Nationalists in France are the latest group to get a boost from anti-immigrant sentiment seen rising across the Europe.
Like the famed stained glass in Chartres’ ancient cathedral, the population of France has many facets.
Away from the city center, this is the newer face of France. Immigrant workers, many from Muslim countries, whose parents the country once welcomed as cheap labor, now speak of discomfort and rejection, after a series of Islamist terror attacks.
“We are afraid that the angry, extreme right wing will hit us. Now, I go into a café and people look at me strangely. For example, I am the son of Kurds, nothing to do with religion. I am Muslim but not observant. But in France because of the news, of TV, politics, there are so many things that have changed against foreigners, totally," said Polat Mansur, a Kurdish immigrant.
In the wake of the attacks, a backlash against immigrants, especially those who are Muslim, can be seen in growing support for the National Front, the party of immigration critic Marine Le Pen.
"Marine Le Pen has had a constant message that one cannot say has been anything but clear: Immigration must be severely regulated. We must regain control of our borders and abandon the Schengen zone which has been very catastrophic,” said the National Front’s Francis Nadizi.
In its stance against porous borders, in Europe's case, Schengen, and immigration, the National Front finds common ground with other nationalists on the continent - and across the sea.
Not only in Chartres, but elsewhere in France, Muslim immigrants interviewed believe a victory by U.S. presidential candidate Donald Trump could further encourage French voters to support anti-immigrant populists.
“It will create more racism and it will create problems in America and in France as well. The National Front will gain support in France. Why? Because the French will see that if he wins, he will cause the French to change their way of thinking and say ‘why should we not do the same as the Americans?'" said Ahmed Loutfy, a French Muslim.
Some, but not all Muslim immigrants here in Chartres agree.
As in other parts of France, here the topic of Muslim immigrants and their families is a touchy one. Chartres was the hometown one of the attackers last November in Paris.

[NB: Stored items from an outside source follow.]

/-- The slot of an OPEN copy a member keeps, claimed on its first ROW_PUT (R54, R97, R427, R432). -/
def State.copySlot (s : State) (h : MsgHdr) (l hd b comp repr kVer vVer : Nat) : Option (Nat × State) :=
  match Tbl.get s.prot.copies (h.req, l, hd, b) with
  | some da => some (da, s)
  | none =>
    match (s.ctxFor comp).map (fun c => (s.ctx c).f) with
    | none => none
    | some f =>
      let m := s.compMap comp h.mapEpoch
      let (sigma, i) := stripeOf f m.protection l hd b
      match (s.dieFor l hd).bind (fun die => s.freeSlot 1 die f.headDim) with
      | none => none
      | some da =>
        if f.layers ≤ l ∨ f.kvHeads ≤ hd ∨ (s.claimFault 0 comp 1 (newCharge 1 repr f.headDim)).isSome then none
        else
          let mine := s.servedAt m comp h.req sigma i == some s.node || (m.protection == .replica && s.servedAt m comp h.req sigma 1 == some s.node)
          let d : Desc := { slot := (s.slotAddr da).getD 0, req := h.req, head := hd, dim := dimCode f.headDim, base := 64 * b, layer := l, repr := repr, st := dOpen
                            kVer := kVer, vVer := vVer, epoch := h.epoch, holder := s.node, shard := i, stripe := if m.protection = .none then 0 else sigma + 1 }
          let s1 := ((s.claimSlot da 0 comp 1).setDesc da d).descRefs da true
          some (da, { s1 with prot := { s1.prot with copies := Tbl.set s1.prot.copies (h.req, l, hd, b) da
                                                     shards := if mine && m.protection != .none then Tbl.set s1.prot.shards (h.req, sigma + 1) da else s1.prot.shards } })

/-- ROW_PUT at an OPEN copy: rows that follow those it has are appended and sealed, and it answers with its count and check values; a data copy
that becomes FULL reports SHARD_FULL to the member at position k (R432, R433, R507). A copy without room for a slot does not answer. The
descriptor's representation and versions are operands (log 21). -/
def execRowPut (h : MsgHdr) (layer head block first n comp repr kVer vVer : Nat) (rows : List Byte) (s : State) : Out :=
  .next (s.whenLive fun s =>
    if h.ver ≠ 1 ∨ n = 0 ∨ 64 < first + n ∨ 2 < repr then s else
    match s.copySlot h layer head block comp repr kVer vVer with
    | none => s
    | some (da, s1) =>
      let d := s1.desc da
      let s2 := if first ≠ d.committed ∨ h.epoch < d.epoch then s1 else
        let dd := dimOf d.dim
        let ranges := (List.range n).flatMap (fun i => rowRanges d.repr dd (first + i))
        let t := (s1.scatter d.slot ranges rows).setDesc da { d with valid := first + n, epoch := max d.epoch h.epoch }
        let u := t.sealRows da (first + n)
        if first = 0 then u.bookSlot da 1 2 else u
      let e := s2.desc da
      let s3 := s2.tell { dst := h.src, tc := s.tra.classes.getD 2 4, code := 0x41, req := h.req, epoch := h.epoch, mapEpoch := h.mapEpoch
                          fields := [layer, head, block, e.committed, e.crcA, e.crcB] }
      let m := s.compMap comp h.mapEpoch
      match m.protection with
      | .ec k _ =>
        if e.committed = 64 ∧ d.committed < 64 ∧ Tbl.get s3.prot.shards (h.req, e.stripe) = some da then
          match s.servedAt m comp h.req (e.stripe - 1) k with
          | some p => s3.tell { dst := p, tc := s.tra.classes.getD 3 1, code := 0x42, req := h.req, epoch := h.epoch, mapEpoch := h.mapEpoch
                                fields := [e.stripe, e.shard, e.crcA, e.crcB] }
          | none => s3
        else s3
      | _ => s3)
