-- ==== Sys2Proof/Machine/Dies.lean ====
section
/-! DEFINITION. Wiped jobs, and the loss of a die (R49, R51, R56, R85). -/

namespace Sys2Proof.Machine
open Sys2Proof

/-! ### Wiped jobs (R85) -/

/-- Wipes one job: counted as a pre-emption and a re-issue, awaiting dispatch again; at its third wipe it completes with
ST_ENGINE_FAULT. Its time and events so far are charged and counted and its slots are redone (R81, R85, R458, R462). -/
def State.wipeJob (s : State) (cid : Nat) : State :=
  match Tbl.get s.work.cmds cid with
  | none => s
  | some c =>
    let third := decide (2 ≤ c.wipes)
    let u := unitOf c.cls c.inst
    let ran := if c.resident then min (s.now - c.since) (Config.engineMeasured c.since) else 0
    let w := (s.settle u).chargeEnd c
    let evs := Tbl.set c.events 2 (Tbl.at (w.unit u).pend cid 0)
    let t := (w.tally { c with events := if c.cls = 2 then Tbl.set evs 0x010C 1 else evs }).closeJob u cid c.vi false
    let s1 := t.updCmd cid (fun c => { c with
      st := .wiped, wipes := c.wipes + 1, since := s.now, effects := [], split := false, events := [], engineNs := c.engineNs + ran, estimate := 0
      preempts := if third then c.preempts else sat 255 (c.preempts + 1),
      outcome := if third then some (.engineFault, 0) else none })
    if third then s1 else (s1.account c.vi c.cls 4 1).account c.vi c.cls 5 1

/-- Wipes every job of an instance (R85). -/
def State.wipeInst (s : State) (cls inst : Nat) : State := (s.wipable cls inst).foldl State.wipeJob s

/-- Retires an instance and wipes its jobs. -/
def State.retireInst (s : State) (cls i : Nat) : State := (s.updInst cls i (fun x => { x with st := .retired })).wipeInst cls i

/-! ### Fencing (R49, R51, R56) -/

/-- The units a die carries, whose slots in service its loss changes (R455, R458). -/
def State.dieUnits (s : State) (d : Nat) : List Nat :=
  if d < 2 then [0x900 + d] else if d < 6 then (0x500 + (d - 2)) :: s.allUnits.filter (fun u => u / 256 == 8)
  else if d < 14 then [0x100 + (d - 6), 0x700 + 2 * (d - 6), 0x701 + 2 * (d - 6)]
  else if d < 16 then (List.range 16).map (fun i => 0x600 + 16 * (d - 14) + i)
  else if d < 18 then [0x200 + (d - 16)] else []

/-- Fences a die: it leaves service with its instances and channels, its jobs are wiped and re-issued elsewhere, and
EV_DIE_FENCED carries the capacities and the jobs rebalanced. A second die of one pair puts the package out of
service (R56). -/
def State.fenceDie (s : State) (d : Nat) : State :=
  if s.isFenced d then s else
    let work := ((dieInsts d).flatMap (fun i => s.wipable i.1 i.2)).length
    let lostD := if 6 ≤ d ∧ d < 14 then (s.pkg.dramUp.filter (fun c => c / 2 == d - 6)) else []
    let lostF := if 14 ≤ d ∧ d < 16 then (s.pkg.flashUp.filter (fun c => c / 16 == d - 14)) else []
    let before := s.dieCapacity d
    let s := (s.dieUnits d).foldl State.settle s
    let s1 : State := { s with pkg := { s.pkg with fenced := d :: s.pkg.fenced, dramLost := s.pkg.dramLost ++ lostD,
                                                   flashLost := s.pkg.flashLost ++ lostF } }
    let s2 := (dieInsts d).foldl (fun t i => t.retireInst i.1 i.2) s1
    let dead := ((pairOf d).map s.isFenced).getD false
    let s3 := s2.raise0 .dieFenced (dieMG (if s2.isFenced 18 then 1 else 0)) 0 [d, before, s2.dieCapacity d, work]
    ({ s3 with pw := { s3.pw with capLost := true }, pkg := { s3.pkg with outOfService := s3.pkg.outOfService || dead } } : State).alert

end Sys2Proof.Machine
end

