/-- The home aborts a leap whose step 5 has not begun within `leap_timeout` of step 2 (R130). -/
def execLeapTimeout (req : Nat) (s : State) : Out :=
  .next (s.whenLive fun s =>
    match s.entry req with
    | some e =>
      if e.here && e.st == .leaping && e.leapPhase == 1 && decide (e.leapAt + (s.comp e.composition).leapTimeout ≤ s.now) then
        s.abortLeap req e 1
      else s
    | none => s)

/-- A holder that has heard no outcome sends LEAP_QUERY, and again every `leap_timeout` (R130). -/
def execLeapQueryTimer (req : Nat) (s : State) : Out :=
  .next (s.whenLive fun s =>
    let hs := s.hold req
    let due := hs.queryAt != 0 && decide (hs.queryAt ≤ s.now)
    match hs.grant, hs.offer, s.req req with
    | some _, _, some r =>
      if due then (s.setHold req { hs with queryAt := s.now + s.leapTimeoutOf r }).tell (dirMsg (s.homeOf req) 0x09 req r.holdEpoch r.mapEpoch [] [])
      else s
    | none, some o, _ =>
      if due then (s.setHold req { hs with queryAt := s.now + (s.comp o.composition).leapTimeout }).tell (dirMsg (s.homeOf req) 0x09 req o.epoch o.mapEpoch [] [])
      else s
    | _, _, _ => s)

/-- The holder of a request returned to PROTECTED freezes it and asks again (R130). -/
def execLeapRetryTimer (req : Nat) (s : State) : Out :=
  .next (s.whenLive fun s =>
    match (s.hold req).retryAt, s.req req with
    | some t, some r =>
      if decide (s.now < t) || s.commitPending req || s.fencedFor req then s else
        let s1 := s.dropTentative req r
        let es := s1.manifest r
        (s1.setHold req { s1.hold req with frozen := true, digest := manifestDigest es, blocks := es.length }).askLeap req r none
    | _, _ => s)

end Sys2Proof.Machine
end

Some longtime residents, like Patrick Laurens, say they choose not to let that or other events change the way they see their Muslim neighbors.
“Me, I am not a racist. A Muslim is a Muslim. A Christian is a Christian. We do not have the same point of view, but everyone should respect the other and everything will go better in the world. Unfortunately, not everyone thinks like I do,” said Laurens.
While we found no one who supports Trump among French Muslims here, there was little love for his opponent. Many blame Hillary Clinton for the Middle East policies of the current US administration, of which she was a part, arguing intervention in the region helped give rise to the new terrorists -- with whom ordinary Muslims are sometimes conflated.